I’m not my mother. I’ll never be successful. I’m a failure. If everyone else ignores my intuition, maybe I can’t trust it. Maybe I can only trust what others have to say about me.

You don’t have to be a psychiatrist to recognise a detrimental narrative. Nevertheless, I believed this narrative wholeheartedly and paid the highest price: my time, energy and life force. I was lost at sea.

So lost that survival became an option, not a necessity.

What could save me now?

As a last resort, I decided to stop ignoring myself. I pulled my head from the sand and paid attention to what women had been talking about all this time. I confronted the difficult reality that I didn’t fit into the box made for me. What “woman” means to our society became horrifically clear and unsustainable to wear under my skin.

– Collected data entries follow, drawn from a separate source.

-- ==== Sys2Proof/Laws/OfLaneRet.lean ====
section
/-! SUPPORT. Lemmas that the statements about its unit: LaneRet rest on. -/

-- One declaration after another: the package is also checked as one text, where too many threads would start at once.
set_option Elab.async false

set_option linter.unusedVariables false
set_option linter.unusedSimpArgs false

namespace Sys2Proof.Machine

theorem laneKey (p : Nat) (f : Fld) (h : f.stride = 0x80) (hf : f.off + 384 < 4096) (hl : f.lo < 32) (hp : p < 48) : f.key (pgLane (p / 4)) (p % 4) / 131072 ≠ pgLedger := by
  rw [Fld.key_page (by rw [h]; omega) hl]; exact pgLane_ne p hp

theorem status_facts (s : State) (p : Nat) (m : Msg) (hp : p < 48) : ∃ u : State, statusMsg p m s = statusDownload p m u ∧
      u.laneGet F.Lane.ACTIVE_TABLE p = low 4 (m.le 3 1) ∧
          u.laneGet F.Lane.CFG_COUNT p = low 8 (m.le 10 1) ∧ u.laneGet F.Lane.IN_STEP p = low 1 (m.le 2 1 / 8) ∧
          u.laneGet F.Lane.BRIDGE_LINE_MISSING p = low 16 (m.le 8 2) ∧ u.laneGet F.Lane.LANE_STATUS_BRIDGE_ALIVE p = 1 ∧
          u.laneOf p = { s.laneOf p with lastStatus := some s.now, fault := bitAt (m.le 2 1) 4, bothHold := bitAt (m.le 2 1) 6 } ∧
          u.laneGet F.Lane.WAVE_DL_STATE p = s.laneGet F.Lane.WAVE_DL_STATE p ∧ u.laneGet F.Lane.WAVE_DL_CRC p = s.laneGet F.Lane.WAVE_DL_CRC p := by
  unfold statusMsg
  extract_lets x flags s1 s2 s3 s4
  have c3 : ∀ g : Fld, 32 ≤ g.off → g.off + 3 * g.stride < 4096 → g.lo < 32 → s4.laneGet g p = s2.laneGet g p := by
    intro g h1 h2 h3
    have e3 : s3.laneGet g p = s2.laneGet g p := by unfold s3; split; exacts [State.laneGet_laneRaise _ _ hp h1 h2 h3, rfl]
    unfold s4; split
    · rw [State.laneGet_laneRaise _ _ hp h1 h2 h3, e3]
    · exact e3
  have l3 : s4.laneOf p = s2.laneOf p := by
    have e3 : s3.laneOf p = s2.laneOf p := by unfold s3; split; exacts [State.laneOf_laneRaise _ _ _ _ _ _, rfl]
    unfold s4; split
    · rw [State.laneOf_laneRaise, e3]
    · exact e3
  refine ⟨s4, rfl, ?_, ?_, ?_, ?_, ?_, ?_, ?_, ?_⟩
  all_goals first | rw [c3 _ (by decide) (by decide) (by decide)] | rw [l3]
  all_goals unfold s2
  all_goals first | rw [State.laneGet_updLane] | rw [State.laneOf_updLane]
  · unfold s1; simp (disch := decide) only [State.laneGet_laneSet_off, State.laneGet_laneSet]; rfl
  · unfold s1; simp (disch := decide) only [State.laneGet_laneSet_off, State.laneGet_laneSet]; rfl
  · unfold s1; simp (disch := decide) only [State.laneGet_laneSet_off, State.laneGet_laneSet]; rfl
  · unfold s1; simp (disch := decide) only [State.laneGet_laneSet_off, State.laneGet_laneSet]; rfl
  · simp (disch := decide) only [State.laneGet_laneSet_off, State.laneGet_laneSet]; rfl
  · rfl
  · unfold s1; simp (disch := decide) only [State.laneGet_laneSet_off]
  · unfold s1; simp (disch := decide) only [State.laneGet_laneSet_off]

theorem statusDownload_keep (s : State) (p : Nat) (m : Msg) (hp : p < 48) : (∀ g : Fld, 32 ≤ g.off → g.off + 3 * g.stride < 4096 → g.lo < 32 →
     g.stride = 128 → g.off * 32 + g.lo ≠ F.Lane.WAVE_DL_STATE.off * 32 + F.Lane.WAVE_DL_STATE.lo → g.off * 32 + g.lo ≠ F.Lane.WAVE_BAD.off * 32 + F.Lane.WAVE_BAD.lo →
     (statusDownload p m s).laneGet g p = s.laneGet g p) ∧
     ((statusDownload p m s).laneOf p).lastStatus = (s.laneOf p).lastStatus ∧ ((statusDownload p m s).laneOf p).fault = (s.laneOf p).fault := by
  unfold statusDownload downloadFail; dsimp only
  refine ⟨fun g h1 h2 h3 h4 h5 h6 => ?_, ?_, ?_⟩
  · split
    · split
      · rw [State.laneGet_updLane, State.laneGet_laneSet_off _ h4 h6, State.laneGet_laneSet_off _ h4 h5]
      · rw [State.laneGet_laneRaise _ _ hp h1 h2 h3, State.laneGet_updLane, State.laneGet_laneSet_off _ h4 h6, State.laneGet_laneSet_off _ h4 h5]
    · rfl
  · split
    · split
      · rw [State.laneOf_updLane]; rfl
      · rw [State.laneOf_laneRaise, State.laneOf_updLane]; rfl
    · rfl
  · split
    · split
      · rw [State.laneOf_updLane]; rfl
      · rw [State.laneOf_laneRaise, State.laneOf_updLane]; rfl
    · rfl

theorem block_eq (s : State) (p bseq : Nat) (mark : List Bool) (gap : Nat) (bits : List Bool) (hp : p < 48) (hl : s.looped p = false) (hm : readMarker mark = some bseq) :
    exec (.blockReceived p mark gap bits) s = .next (laneBlock p bseq gap bits s) := by
  show execBlockReceived p mark gap bits s = _
  unfold execBlockReceived
  simp only [hm, hp, if_true, hl, Bool.false_eq_true, if_false]

end Sys2Proof.Machine
end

To save my sanity and escape from the prison of a ditsy, absent-minded pseudo-woman I had to ask:

What does being a woman mean to me? 

Being a woman is not a sentence to be served. It is not obedience, sweetness, passivity, or waiting my turn. To me, “woman” means beauty, confidence, empathy, power and agency. Being a woman means having the capacity to achieve greatness, love deeply, and create immeasurably.

It’s terrifying to listen to myself and embrace my identity as a woman. Refusing to be ignored means I need to speak. For too long, speaking wasn’t an option. Speaking means standing up for myself, ruffling feathers, and cracking the bubbly facade required for likeability. Many concluded that speaking would make it difficult for me to land another job. 

But I don’t want a job that won’t hire me because I am not sweet, nice, or quiet and because I do as I’m told. I don’t deserve to be ignored. No one does. 

Maria Sakkari became the number one female tennis player in 2023. In the following interview, she was asked: “What do you say to the haters?”, she replied:

“It’s not very ladylike, but I say fuck them. I don’t give a fuck.”

This is the energy so many women have lost along the way, including myself. I am not ladylike. I am a woman. To be a woman is to honour femininity. To honour the strong intuitions that free us from the cold logic and reason we’ve come to embrace as “better”. Even when those intuitions show you truths that seem impossible to face, you can face them.

Because a woman is beautiful, brave and powerful. What does being a woman mean to you?